Nuclio is a high-performance "serverless" framework focused on data, I/O, and compute intensive workloads. It is well integrated with popular data science tools, such as Jupyter and Kubeflow; supports a variety of data and streaming sources; and supports execution over CPUs and GPUs. The Nuclio project began in 2017 and is constantly and rapidly evolving; many start-ups and enterprises are now using Nuclio in production.

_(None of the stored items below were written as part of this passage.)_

-- ==== Sys2Proof/Machine/PortCommands.lean ====
section
/-! DEFINITION. The commands of the maintenance port (R184 to R188). -/

namespace Sys2Proof.Machine

/-- READ_STATION (R186). -/
def execReadStation (t : Tick) (s : State) : CommandResult := whileRunning (mpRequest t .readStation) s

/-- READ_PEER (R186). -/
def execReadPeer (t : Tick) (address : Byte) (s : State) : CommandResult := whileRunning (mpRequest t (.readPeer address)) s

/-- READ_FIGURES (R186). -/
def execReadFigures (t : Tick) (s : State) : CommandResult := whileRunning (mpRequest t .readFigures) s

/-- READ_PORTS (R186). -/
def execReadPorts (t : Tick) (s : State) : CommandResult := whileRunning (mpRequest t .readPorts) s

/-- READ_CONFIG (R186). -/
def execReadConfig (t : Tick) (sector offset length : Byte) (s : State) : CommandResult :=
  whileRunning (mpRequest t (.readConfig sector offset length)) s

/-- WRITE_CONFIG (R187). -/
def execWriteConfig (t : Tick) (offset length : Byte) (data : List Byte) (s : State) : CommandResult :=
  whileRunning (mpRequest t (writeRequest offset length data)) s

/-- COMMIT (R180, R187). -/
def execCommit (t : Tick) (s : State) : CommandResult := whileRunning (mpRequest t .commit) s

/-- CLEAR_LOCKOUT (R188). -/
def execClearLockout (t : Tick) (s : State) : CommandResult := whileRunning (mpRequest t .clearLockout) s

/-- RESTART (R188). -/
def execRestart (t : Tick) (s : State) : CommandResult := whileRunning (mpRequest t .restart) s

/-- MALFORMED_REQUEST (R185). -/
def execMalformedRequest (t : Tick) (code : Byte) (s : State) : CommandResult := whileRunning (mpRequest t (.malformed code)) s

/-- REQUEST_GAP_TIMEOUT: a request closed early by 5 ms without a character (R185). -/
def execRequestGapTimeout (t : Tick) (code : Byte) (s : State) : CommandResult := whileRunning (mpRequest t (.malformed code)) s

/-- RESPONSE_SENT (R185, R188). -/
def execResponseSent (sent : ResponseEnd) (s : State) : CommandResult :=
  whileRunning (fun s => if s.mp.response.isSome then mpSent sent.inRequest (s.stamp sent.time) else s) s

end Sys2Proof.Machine
end

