/-! ### Loss of a set, and the hold of SERVICE -/

/-- The set is lost (R117, R119): its breaker is released in ONLINE, STOP-INTENT or UNLOAD without a trip of ours, or its engine stops
with the breaker closed. It is FAILED with the lockout, its LOSS notice waits where the transmitter is enabled, and a closed breaker
is tripped. The solar source (R124, R126, R127): ONLINE at an assertion of SRC_CB, in every mode and island state; a release while the
island is up, with an output above the loss threshold, is a loss with its notice, and any other gives OFFLINE without one; a change to
DARK in operation trips an inverter that is ONLINE, and the release that confirms that trip gives OFFLINE without notice. -/
def Obligations.LostSetFails : Prop :=
  (∀ (engine : Bool) (s : State), s.phase = .running →
    s.ds.state = some .online ∨ s.ds.state = some .stopIntent ∨ s.ds.state = some .unload → s.sc.state = none →
    let i : InputLine := if engine then .runFb else .srcCb
    (s.tac.inputs.get i).due = true → (s.tac.inputs.get i).sample = some false →
    (if engine then s.level .srcCb = .asserted else ∀ r x, s.window .source ≠ .watching r false x) →
    ∃ u, exec (.inputQualified i) s = .next u ∧ u.ds.state = some .failed ∧
      (u.ds.intent = none ∧ u.ds.needSince = none ∧ u.ds.forcedStop = false ∧ u.ds.bias = 0 ∧ u.tac.pwm = 0 ∧
        u.ds.timers = { DieselTimers.stopped with loss := s.ds.timers.loss } ∧
        (u.ds.inhibitSeen = true ↔ s.level .inhibit = .asserted)) ∧
      (u.ret.lockout = true ∧ u.ret.run = false ∧ u.tac.alarm.dieselFailed = true ∧ u.pulse .crank = .idle) ∧
      (if engine then (u.pulse .srcTrip).isActive = true else u.pulse .srcTrip = s.pulse .srcTrip ∧ u.pulse .srcClose = s.pulse .srcClose) ∧
      (if s.ilc.transmitter.enabled then
        u.ilc.slots = { s.ilc.slots with loss := { s.ilc.slots.loss with
          frame := some (lossPayload .genset (clamp16 s.mu.mean.src) s.par.station.rating) } }
      else u.ilc.slots = s.ilc.slots) ∧
      u.sc = s.sc ∧ (u.cr = s.cr ∧ u.mu = s.mu ∧ u.be = s.be ∧ u.pv = s.pv ∧ u.mp = s.mp ∧ u.tb = s.tb)) ∧
  (∀ (x : Timer) (s : State), s.ds.state = none →
    let qualified := s.qualify .srcCb
    let output := clamp16 s.mu.mean.src
    let lost := s.islandUp = true ∧ s.par.solar.lossThreshold < output
    (s.qualifies .srcCb true → (∀ r y, s.window .source ≠ .watching r true y) →
      (s.sc.state = some .offline → exec (.inputQualified .srcCb) s =
        .next { qualified true with sc := { s.sc with state := some .online } }) ∧
      (s.sc.state = some .online → exec (.inputQualified .srcCb) s = .next (qualified true))) ∧
    (s.qualifies .srcCb false → (∀ r y, s.window .source ≠ .watching r false y) →
      (s.sc.state = some .offline → exec (.inputQualified .srcCb) s = .next (qualified false)) ∧
      (s.sc.state = some .online → s.sc.trip = false → ¬ lost → exec (.inputQualified .srcCb) s =
        .next { qualified false with sc := { s.sc with state := some .offline } }) ∧
      (s.sc.state = some .online → s.sc.trip = false → lost → ∃ u, exec (.inputQualified .srcCb) s = .next u ∧
        u.sc = { s.sc with state := some .offline } ∧
        u.ilc.slots = (if s.ilc.transmitter.enabled then
          { s.ilc.slots with loss := { s.ilc.slots.loss with frame := some (lossPayload .solar output s.par.station.rating) } }
        else s.ilc.slots) ∧ u.kept = (qualified false).kept)) ∧
    (s.qualifies .srcCb false → s.window .source = .watching .sc false x → s.sc.trip = true →
      exec (.inputQualified .srcCb) s = .next { qualified false with
        tac := { (qualified false).tac with srcWindow := .closedOut }
        sc := { s.sc with state := some .offline, trip := false } })) ∧
  (∀ (t : Tick) (s : State), s.due .dead t → s.bsc.island = some .deadWait → s.ds.state = none → s.sc.state = some .online →
    let pulse := s.par.diesel.pulse
    ∃ u, exec .deadTimerExpiry s = .next u ∧ u.bsc.island = some .dark ∧
      (s.operating = true → s.pulse .srcTrip = .idle → s.level .srcCb ≠ .released →
        u.sc.state = some .online ∧ u.sc.trip = true ∧ u.pulse .srcClose = .idle ∧
          u.pulse .srcTrip = .active .sc (.running t (if pulse < 50 then 500000 else if 1000 < pulse then 10000000 else pulse * 10000)) ∧
          u.window .source = .watching .sc false (.running t (s.par.diesel.confirmTime * 10000))) ∧
      (s.operating = true → s.pulse .srcTrip = .idle → s.level .srcCb = .released →
        u.sc.state = some .offline ∧ u.sc.trip = false ∧ u.window .source = .closedOut) ∧
      (s.operating = true → (s.pulse .srcTrip).isActive = true → s.sc.trip = false →
        u.sc.state = some .online ∧ u.sc.trip = false ∧ u.pulse .srcTrip = s.pulse .srcTrip) ∧
      (s.operating = false → u.sc.state = some .online ∧ u.sc.trip = s.sc.trip ∧ u.pulse .srcTrip = s.pulse .srcTrip ∧
        u.pulse .srcClose = s.pulse .srcClose ∧ u.window .source = s.window .source))
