/-- The trip into OPENING writes neither the retention record nor the feeder ladder. -/
theorem dsEnterOpening_side (s : State) : (dsEnterOpening s).ret = s.ret ∧ (dsEnterOpening s).fl = s.fl := by
  obtain ⟨hret, hfl⟩ := dsTrip_ret true (s.cancel .unload)
  obtain ⟨x, pull, edges, stuck, henter⟩ := dsEnter_eq .opening (dsTrip true (s.cancel .unload)).2
  have hside : (dsEnter .opening (dsTrip true (s.cancel .unload)).2).ret = s.ret ∧
      (dsEnter .opening (dsTrip true (s.cancel .unload)).2).fl = s.fl := by
    rw [henter]
    exact ⟨hret, hfl⟩
  unfold dsEnterOpening
  dsimp only
  split
  · rw [dsConfirmed_opening_leaves (by rw [dsEnter_ds]; rfl)]
    exact hside
  · exact hside

/-- Settles O38, the end of the stop timer. -/
theorem stopExpired_opens (hdue : s.due .stop t) (hstate : s.ds.state = some .online) :
    ∃ u, exec .stopTimerExpiry s = .next u ∧ u.ds.state = some .stopIntent ∧
      u.ds.intent = some (.stop, t) ∧ u.ds.timers.window = .running t (s.par.diesel.intentWindow * 10000) ∧
      u.ds.timers.stop = .stopped ∧ u.ds.bias = s.ds.bias ∧ u.ret = s.ret ∧
      (s.ilc.transmitter.enabled = true →
        u.ilc.slots.intent.frame = some (intentPayload .stop s.par.diesel.startRank s.par.station.rating)) ∧
      u.kept = { s with tb := t }.kept ∧ u.fl = s.fl := by
  have hexec : exec .stopTimerExpiry s = .next (dsEnterStopIntent ((s.stamp t).cancel .stop)) := by
    refine (onExpiry_due (id := .stop) _ hdue.1 hdue.2).trans ?_
    rw [dsStopExpired, if_pos ((State.dieselIs_iff (s := (s.stamp t).cancel .stop)).2 hstate)]
  obtain ⟨hds, hframe, hret, -, hfl, -⟩ := dsEnterStopIntent_leaves ((s.stamp t).cancel .stop)
  refine ⟨_, hexec, ?_, ?_, ?_, ?_, ?_, hret, hframe, dsEnterStopIntent_kept _, hfl⟩ <;> rw [hds] <;> rfl

/-- Settles O38, the end of the unload timer. -/
theorem unloadExpired_trips (hdue : s.due .unload t) (hstate : s.ds.state = some .unload) (hlevel : s.level .srcCb ≠ .released)
    (htrip : s.pulse .srcTrip = .idle) : ∃ u, exec .unloadTimerExpiry s = .next u ∧ u.ds.state = some .opening ∧
      u.ds.timers.unload = .stopped ∧ (u.pulse .srcTrip).isActive = true ∧ u.pulse .srcClose = .idle ∧
      u.window .source = .watching .ds false (.running t (s.par.diesel.confirmTime * 10000)) ∧ u.ret = s.ret ∧
      u.ds.bias = s.ds.bias ∧ u.kept = { s with tb := t }.kept ∧ u.fl = s.fl := by
  have hexec : exec .unloadTimerExpiry s = .next (dsEnterOpening ((s.stamp t).cancel .unload)) := by
    refine (onExpiry_due (id := .unload) _ hdue.1 hdue.2).trans ?_
    rw [dsUnloadExpired, if_pos ((State.dieselIs_iff (s := (s.stamp t).cancel .unload)).2 hstate)]
  obtain ⟨hds, hactive, hclose, hwindow⟩ := dsEnterOpening_of_idle (s := (s.stamp t).cancel .unload) hstate htrip hlevel
  obtain ⟨hret, hfl⟩ := dsEnterOpening_side ((s.stamp t).cancel .unload)
  refine ⟨_, hexec, ?_, ?_, hactive, hclose, hwindow, hret, ?_, dsEnterOpening_kept _, hfl⟩ <;> rw [hds] <;> rfl

/-- A set at rest: RUN is CLEAR, and INHIBIT tells OFF from STANDBY (R116, R182). -/
theorem dsRest_eq (h : s.ds.state ≠ some .online) (hquiet : s.operating = false ∨ s.bsc.island ≠ some .dark) : dsRest s = { s with
    ds := { s.ds.enter (if s.level .inhibit = .asserted then .off else .standby) with bias := 0 }
    tac := { s.tac with pwm := 0 }
    ret := { s.ret with run := false } } := by
  have hasserted : (s.writeRun false).asserted .inhibit = true ↔ s.level .inhibit = .asserted := beq_iff_eq
  unfold dsRest
  dsimp only
  by_cases hinhibit : s.level .inhibit = .asserted
  · rw [if_pos (hasserted.2 hinhibit), if_pos hinhibit, dsEnterOff_eq (s := s.writeRun false) h]
    rfl
  · rw [if_neg (mt hasserted.1 hinhibit), if_neg hinhibit, dsEnterStandby_eq (s := s.writeRun false) h hquiet]
    rfl

theorem dsCooldownExpired_eq (h : s.ds.state = some .cooldown) (hup : s.bsc.island ≠ some .dark) : dsCooldownExpired s = { s with
    ds := { s.ds.enter (if s.level .inhibit = .asserted then .off else .standby) with bias := 0, forcedStop := false }
    tac := { s.tac with pwm := 0 }
    ret := { s.ret with run := false } } := by
  have hrest : dsCooldownExpired s = dsRest { s with ds := { s.ds with forcedStop := false } } := by
    rw [dsCooldownExpired, if_pos (State.dieselIs_iff.2 h)]
    rfl
  rw [hrest, dsRest_eq (s := { s with ds := { s.ds with forcedStop := false } }) (by rw [h]; nofun) (.inr hup)]
  rfl

/-- Settles O38, the end of the cooldown. -/
theorem cooldownExpired_rests (hdue : s.due .cooldown t) (hstate : s.ds.state = some .cooldown) (hup : s.bsc.island ≠ some .dark) :
    ∃ u, exec .cooldownTimerExpiry s = .next u ∧
      u.ds.state = some (if s.level .inhibit = .asserted then .off else .standby) ∧ u.ret = { s.ret with run := false } ∧
      u.ds.bias = 0 ∧ u.ds.forcedStop = false ∧ (∀ c, u.pulse c = s.pulse c) ∧ u.kept = { s with tb := t }.kept ∧ u.fl = s.fl := by
  refine ⟨_, (onExpiry_due (id := .cooldown) _ hdue.1 hdue.2).trans
    (congrArg _ (dsCooldownExpired_eq (s := (s.stamp t).cancel .cooldown) hstate hup)), ?_⟩
  exact ⟨rfl, rfl, rfl, rfl, fun c => by cases c <;> rfl, rfl, rfl⟩

/-- A position that the source window watches for is the confirmation of its requester. -/
theorem breakerQualified_source_confirms {x : Bool} {r : Requester} {y : Timer} (h : s.window .source = .watching r x y) :
    breakerQualified .source x s = reportConfirmed r .source (s.putWindow .source .closedOut) := by
  simp only [breakerQualified, h, if_true]

/-- Settles O38, the confirmed trip. -/
theorem tripConfirmed_cools {x : Timer} (h : s.qualifies .srcCb false) (hstate : s.ds.state = some .opening)
    (hwindow : s.window .source = .watching .ds false x) :
    ∃ u, exec (.inputQualified .srcCb) s = .next u ∧ u.ds.state = some .cooldown ∧
      u.ds.timers = { s.ds.timers with cooldown := .running s.tb (s.par.diesel.cooldown * 10000000) } ∧
      u.ds.bias = s.ds.bias ∧ u.ret = s.ret ∧ u.window .source = .closedOut ∧ (∀ c, u.pulse c = s.pulse c) ∧
      u.kept = (s.qualify .srcCb false).kept ∧ u.fl = s.fl ∧ u.sc = s.sc ∧ u.bsc = s.bsc := by
  have hexec : exec (.inputQualified .srcCb) s = .next (breakerQualified .source false (s.qualify .srcCb false)) := exec_inputQualified h
  rw [breakerQualified_source_confirms (s := s.qualify .srcCb false) hwindow] at hexec
  refine ⟨_, hexec.trans (congrArg _ (dsConfirmed_opening_leaves
    (s := (s.qualify .srcCb false).putWindow .source .closedOut) hstate)), ?_⟩
  exact ⟨rfl, rfl, rfl, rfl, rfl, fun c => by cases c <;> rfl, rfl, rfl, rfl, rfl⟩
end

section
variable {s u v : State} {t : Tick}

/-! ### INHIBIT -/

/-- What a step of the set may make of its lines and of what is beside it: the crank channel alone of the pulses. -/
def State.besideSet (n u : State) : Prop :=
  (∀ c, c ≠ .crank → u.pulse c = n.pulse c) ∧ u.kept = n.kept ∧ u.fl = n.fl ∧ u.sc = n.sc

theorem State.besideSet_of_offSet (h : u.offSet = v.offSet) : v.besideSet u :=
  have hleft := State.offIsland_of_offSet h
  ⟨fun _ hc => offSet_pulse h hc, offIsland_kept hleft, offIsland_fl hleft, offIsland_sc hleft⟩

/-- The set is OFF, its start given up (R100, log 11). -/
def State.isOff (timers : DieselTimers) (ret : Retention) (u : State) : Prop :=
  u.ds.state = some .off ∧ u.ds.intent = none ∧ u.ds.needSince = none ∧ u.ds.bias = 0 ∧ u.ds.timers = timers ∧ u.ret = ret

theorem dsEnterOff_isOff (h : s.ds.state ≠ some .online) (hintent : s.ds.intent = none) :
    (dsEnterOff s).isOff s.ds.timers s.ret := by
  rw [dsEnterOff_eq h]
  exact ⟨rfl, hintent, rfl, rfl, rfl, rfl⟩

theorem dsWithdraw_ret (s : State) : (dsWithdraw s).ret = s.ret := by
  unfold dsWithdraw bscWithdraw
  (repeat' split) <;> rfl

/-- INHIBIT asserted in a start that is in hand: the set is OFF, in operation (R100). -/
theorem dsInhibitAsserted_starting (hop : s.operating = true) :
    (s.ds.state = some .standby → s.ds.intent = none → (dsInhibitAsserted s).isOff { s.ds.timers with holdoff := .stopped } s.ret) ∧
    (s.ds.state = some .intent → (dsInhibitAsserted s).isOff { s.ds.timers with window := .stopped } s.ret) ∧
    (s.ds.intent = none →
      (s.ds.state = some .crank → (dsInhibitAsserted s).isOff s.ds.timers { s.ret with run := false } ∧
        (dsInhibitAsserted s).pulse .crank = .idle) ∧
      (s.ds.state = some .rest → (dsInhibitAsserted s).isOff { s.ds.timers with rest := .stopped } { s.ret with run := false }) ∧
      (s.ds.state = some .spool → (dsInhibitAsserted s).isOff { s.ds.timers with spool := .stopped } { s.ret with run := false }) ∧
      (s.ds.state = some .sync → (dsInhibitAsserted s).isOff { s.ds.timers with sync := .stopped } { s.ret with run := false }) ∧
      (s.ds.state = some .arbitrate → (dsInhibitAsserted s).isOff s.ds.timers { s.ret with run := false } ∧
        (s.contending = true → (dsInhibitAsserted s).permitPhase = .idle ∧ (dsInhibitAsserted s).tac.permitPull = false))) := by
  have hnot {st : DieselState} (h : s.ds.state = some st) (hne : st ≠ .online) : s.ds.state ≠ some .online :=
    fun honline => hne (Option.some.inj (h.symm.trans honline))
  refine ⟨fun h hintent => ?_, fun h => ?_, fun hintent => ⟨fun h => ?_, fun h => ?_, fun h => ?_, fun h => ?_, fun h => ?_⟩⟩ <;>
    simp only [dsInhibitAsserted, h, hop, if_true]
  case refine_1 => exact dsEnterOff_isOff (s := s.cancel .holdoff) (hnot h nofun) hintent
  case refine_2 => exact dsEnterOff_isOff (s := dropIntent (s.cancel .window)) (hnot h nofun) rfl
  case refine_3 =>
    refine ⟨dsEnterOff_isOff (s := (s.cut .crank).writeRun false) (hnot h nofun) hintent, ?_⟩
    rw [dsEnterOff_eq (s := (s.cut .crank).writeRun false) (hnot h nofun)]
    rfl
  case refine_4 => exact dsEnterOff_isOff (s := (s.cancel .rest).writeRun false) (hnot h nofun) hintent
  case refine_5 => exact dsEnterOff_isOff (s := (s.cancel .spool).writeRun false) (hnot h nofun) hintent
  case refine_6 => exact dsEnterOff_isOff (s := (s.cancel .sync).writeRun false) (hnot h nofun) hintent
  case refine_7 =>
    obtain ⟨hds, hsession⟩ := dsWithdraw_leaves h
    have hstate : ((dsWithdraw s).writeRun false).ds.state ≠ some .online := by
      change (dsWithdraw s).ds.state ≠ _
      rw [hds]
      exact hnot h nofun
    have hoff := dsEnterOff_isOff hstate ((congrArg Ds.intent hds).trans hintent)
    rw [show ((dsWithdraw s).writeRun false).ds.timers = s.ds.timers from congrArg Ds.timers hds,
      show ((dsWithdraw s).writeRun false).ret = { s.ret with run := false } from
        congrArg (fun r : Retention => { r with run := false }) (dsWithdraw_ret s)] at hoff
    refine ⟨hoff, fun hcontend => ?_⟩
    rw [dsEnterOff_eq hstate]
    exact hsession hcontend

/-- In the states of a start, outside CLOSING, INHIBIT asserted in operation leaves what is beside the set. -/
theorem dsInhibitAsserted_besideSet (h : s.ds.state ≠ some .online) : s.besideSet (dsInhibitAsserted s) := by
  apply State.besideSet_of_offSet
  unfold dsInhibitAsserted
  split
  case h_9 honline => exact absurd honline h
  case h_8 | h_12 | h_13 => rfl
  all_goals split <;> simp <;> rfl

/-- Outside a start INHIBIT asserted is noted, or does nothing; a set that is ONLINE in operation begins its forced stop (R100). -/
theorem dsInhibitAsserted_notes :
    (s.ds.state = some .off ∨ s.ds.state = some .opening ∨ s.ds.state = some .cooldown → dsInhibitAsserted s = s) ∧
    (s.ds.state = some .closing → dsInhibitAsserted s = { s with ds := { s.ds with closingInhibit := true } }) ∧
    (s.ds.state = some .failed → dsInhibitAsserted s = { s with ds := { s.ds with inhibitSeen := true } }) ∧
    (s.operating = false → s.ds.state = some .standby ∨ s.ds.state = some .online → dsInhibitAsserted s = s) ∧
    (s.operating = true → s.ds.state = some .online → dsInhibitAsserted s = dsForcedStop s) ∧
    (s.operating = true → s.ds.state = some .stopIntent ∨ s.ds.state = some .unload →
      dsInhibitAsserted s = { s with ds := { s.ds with forcedStop := true } }) := by
  unfold dsInhibitAsserted
  refine ⟨?_, fun h => by rw [h], fun h => by rw [h], fun hop => ?_, fun hop h => by rw [h, hop]; rfl, fun hop => ?_⟩
  · rintro (h | h | h) <;> rw [h]
  · rintro (h | h) <;> rw [h, hop] <;> rfl
  · rintro (h | h) <;> rw [h, hop] <;> rfl

theorem dsForcedStop_leaves (s : State) :
    let u := dsForcedStop s
    (u.ds.state = some .stopIntent ∧ u.ds.forcedStop = true ∧ u.ds.intent = some (.stop, s.tb) ∧ u.ret = s.ret ∧
      u.ds.bias = s.ds.bias ∧
      u.ds.timers = { s.ds.timers with stop := .stopped, window := .running s.tb (s.par.diesel.intentWindow * 10000) } ∧
      (s.ilc.transmitter.enabled = true →
        u.ilc.slots.intent.frame = some (intentPayload .stop s.par.diesel.startRank s.par.station.rating))) ∧ s.besideSet u := by
  obtain ⟨hds, hframe, hret, hpulse, hfl, hsc⟩ := dsEnterStopIntent_leaves { s with ds := { s.ds with forcedStop := true } }
  refine ⟨⟨?_, ?_, ?_, hret, ?_, ?_, hframe⟩, fun c _ => hpulse c, dsForcedStop_kept s, hfl, hsc⟩ <;>
    rw [dsForcedStop, hds] <;> rfl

You can use Nuclio as a standalone Docker container or on top of an existing Kubernetes cluster; see the deployment instructions in the Nuclio documentation. You can also use Nuclio through a fully managed application service (in the cloud or on-prem) in the Iguazio Data Science Platform, which you can try for free.
Vizro allows rapidly self-serve the assembly of customized dashboards in minutes - without the need for advanced coding or design experience - to create flexible and scalable, Python-enabled data visualization applications.